>>>>

-- ==== Sys2Proof/Syntax.lean ====
section
/-! DEFINITION. The syntax: the fields of every instruction word as the spec's formats lay them out (R188, R193), the prefix
(R190), the messages the part's own agents exchange, and Instr, one constructor for each row of the opcode table: the 218
instruction words and the 147 events. -/

namespace Sys2Proof

/-! ## Instruction words -/

/-- A prefix word's fields (R190). -/
structure Pfx where
  pm : BitVec 7
  n : Bool
  z : Bool
  rm : BitVec 3
  vc : BitVec 7
  x : BitVec 5
  deriving DecidableEq, Repr

/-- What stands beside the fields of a prefixable lane-set word: its B bit (R186) and its prefix, if it has one (R190). -/
structure Mod where
  b : Bool
  pfx : Option Pfx
  deriving DecidableEq, Repr

/-- Format LR with the type or sub-operation S as a field (R188). -/
structure LR where
  s : BitVec 2
  d : BitVec 7
  a : BitVec 7
  b : BitVec 7
  h : Bool
  deriving DecidableEq, Repr

/-- Format LR with S fixed by the mnemonic (R188, R194). -/
structure R3 where
  d : BitVec 7
  a : BitVec 7
  b : BitVec 7
  h : Bool
  deriving DecidableEq, Repr

/-- Format LU with the type S as a field (R188). -/
structure LU where
  s : BitVec 2
  d : BitVec 7
  a : BitVec 7
  h : Bool
  deriving DecidableEq, Repr

/-- Format LU with S and fn fixed by the mnemonic. -/
structure R2 where
  d : BitVec 7
  a : BitVec 7
  h : Bool
  deriving DecidableEq, Repr

/-- Format LC: pd, va, vb, H (R188). -/
structure LC where
  p : BitVec 7
  a : BitVec 7
  b : BitVec 7
  h : Bool
  deriving DecidableEq, Repr

/-- Format LG with the type S as a field (R188, R268). -/
structure LGF where
  s : BitVec 2
  d : BitVec 7
  a : BitVec 7
  g : BitVec 6
  deriving DecidableEq, Repr

/-- Format LG with S and op fixed by the mnemonic (R276). -/
structure LG where
  d : BitVec 7
  a : BitVec 7
  g : BitVec 6
  deriving DecidableEq, Repr

/-- `fcvt`: vd, va, conversion code, H (R272). -/
structure LCvt where
  d : BitVec 7
  a : BitVec 7
  c : BitVec 7
  h : Bool
  deriving DecidableEq, Repr

/-- Format LQ: fmt, vd, va, gt (R273). -/
structure LQ where
  f : BitVec 2
  d : BitVec 7
  a : BitVec 7
  g : BitVec 6
  deriving DecidableEq, Repr

/-- Format LK: vd, imm16 (R279). -/
structure LK where
  d : BitVec 7
  i : BitVec 16
  deriving DecidableEq, Repr

/-- Format LP: pd, pa, pb (R280). -/
structure LP where
  d : BitVec 7
  a : BitVec 7
  b : BitVec 7
  deriving DecidableEq, Repr

/-- Format LP with one predicate source (R280). -/
structure LP2 where
  d : BitVec 7
  a : BitVec 7
  deriving DecidableEq, Repr

/-- `jop` with a coefficient number k (R261). -/
structure LJk where
  d : BitVec 7
  a : BitVec 7
  k : BitVec 3
  h : Bool
  deriving DecidableEq, Repr

/-- Format LM: `ld` (R285). -/
structure LM where
  k : BitVec 4
  s : BitVec 3
  d : BitVec 7
  n : BitVec 6
  i : BitVec 4
  deriving DecidableEq, Repr

/-- Format LST: `st` (R286). -/
structure LST where
  s : BitVec 3
  v : BitVec 7
  n : BitVec 6
  i : BitVec 8
  deriving DecidableEq, Repr

/-- Format LAT: `atom` (R287). -/
structure LAT where
  o : BitVec 4
  d : BitVec 7
  n : BitVec 6
  deriving DecidableEq, Repr

/-- Format LS: `sld` and `sst`; `r` is vd or vs (R290, R291). -/
structure LS where
  s : BitVec 3
  r : BitVec 7
  a : BitVec 7
  i : BitVec 7
  deriving DecidableEq, Repr

/-- Format LAT: `satom` (R292). -/
structure LSA where
  o : BitVec 4
  d : BitVec 7
  a : BitVec 7
  deriving DecidableEq, Repr

/-- Format LXT: vd, va, gm (R302). -/
structure LXT where
  d : BitVec 7
  a : BitVec 7
  g : BitVec 6
  deriving DecidableEq, Repr

/-- Format LX: `mma`; `m` holds mode bits [4:1] (R317). -/
structure LX where
  d : BitVec 9
  a : BitVec 5
  b : BitVec 5
  m : BitVec 4
  deriving DecidableEq, Repr

/-- Format LACC: strip, v, col (R324). -/
structure LACC where
  s : BitVec 9
  v : BitVec 7
  c : BitVec 7
  deriving DecidableEq, Repr

/-- Format GR with three registers (R193). -/
structure GR where
  d : BitVec 6
  a : BitVec 6
  b : BitVec 6
  deriving DecidableEq, Repr

/-- Format GR with the gb field zero (R193). -/
structure GR2 where
  d : BitVec 6
  a : BitVec 6
  deriving DecidableEq, Repr

/-- Format GI (R193, R333). -/
structure GI where
  d : BitVec 6
  a : BitVec 6
  i : BitVec 12
  deriving DecidableEq, Repr

/-- `gshi`: kind and amount (R333). -/
structure GSh where
  d : BitVec 6
  a : BitVec 6
  k : BitVec 2
  s : BitVec 6
  deriving DecidableEq, Repr

/-- Format GK (R334). -/
structure GK where
  d : BitVec 6
  h : BitVec 2
  i : BitVec 16
  deriving DecidableEq, Repr

/-- Format GM with K (R336). -/
structure GMK where
  k : BitVec 4
  s : BitVec 2
  r : BitVec 6
  a : BitVec 6
  i : BitVec 6
  deriving DecidableEq, Repr

/-- Format GM with K zero; `r` is gd or gs (R336, R338). -/
structure GM where
  s : BitVec 2
  r : BitVec 6
  a : BitVec 6
  i : BitVec 6
  deriving DecidableEq, Repr

/-- `gatom`: op and order in fn (R337). -/
structure GAt where
  d : BitVec 6
  a : BitVec 6
  b : BitVec 6
  o : BitVec 4
  p : BitVec 2
  deriving DecidableEq, Repr

/-- Format GBC (R339). -/
structure GBC where
  a : BitVec 6
  o : BitVec 18
  deriving DecidableEq, Repr

/-- `bart` and `bars`: three registers and the swap flag (R347, R348). -/
structure GBar where
  d : BitVec 6
  a : BitVec 6
  b : BitVec 6
  w : Bool
  deriving DecidableEq, Repr

/-- Format GQ: `qpush` (R351). -/
structure GQ where
  q : BitVec 4
  a : BitVec 6
  b : BitVec 6
  m : Bool
  deriving DecidableEq, Repr

/-- Format GT: `tld` and `tst` (R350). -/
structure GT where
  t : BitVec 4
  a : BitVec 6
  deriving DecidableEq, Repr

/-! ## What the part's agents say to one another -/

/-- A thread: its team's context identifier, its group's `grpid` and its index in the group (R137, R159). -/
structure ThreadRef where
  ctx : Nat
  grp : Nat
  idx : Nat
  deriving DecidableEq, Repr

/-- The kind of a global access (R29, R43). -/
inductive Acc where
  | load
  | fetch
  | store
  | atomic (op : BitVec 4)
  deriving DecidableEq, Repr

/-- On whose behalf a request is made, and so where its replies go. -/
inductive Client where
  /-- One thread's `ld`, `st` or `atom`. -/
  | thread (t : ThreadRef)
  /-- The threads `ts` of one group's `gld`, `gst` or `gatom`. -/
  | group (ctx grp : Nat) (ts : List Nat)
  /-- The instruction fetch of a core for the run that would start at thread `t` (R143). -/
  | fetch (core : Nat) (t : ThreadRef)
  /-- The lane store of thread `t`'s lane (R55). -/
  | lane (t : ThreadRef)
  /-- The stash in bank `bank` of cluster `cluster`, for thread `t` (R65). -/
  | stash (cluster bank : Nat) (t : ThreadRef)
  /-- The home checks of `bmop stash` by the threads `ts` of a group (R64). -/
  | stashSet (ctx grp : Nat) (ts : List Nat)
  /-- An engine command (R113). -/
  | engine (id : Nat)
  /-- A buffer write of queue pair `qp` of function `fn` (R400). -/
  | net (fn qp : Nat)
  /-- An access of the dispatcher, the fault-queue unit or Bezel, by its number (R119). -/
  | agent (id : Nat)
  deriving DecidableEq, Repr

<<<<

Starting with the first line of the listing, output each line exactly until you have included the one containing "Instruction words -/".

TASK OUTPUT →
-- ==== Sys2Proof/Syntax.lean ====
section
/-! DEFINITION. The syntax: the fields of every instruction word as the spec's formats lay them out (R188, R193), the prefix
(R190), the messages the part's own agents exchange, and Instr, one constructor for each row of the opcode table: the 218
instruction words and the 147 events. -/

namespace Sys2Proof

/-! ## Instruction words -/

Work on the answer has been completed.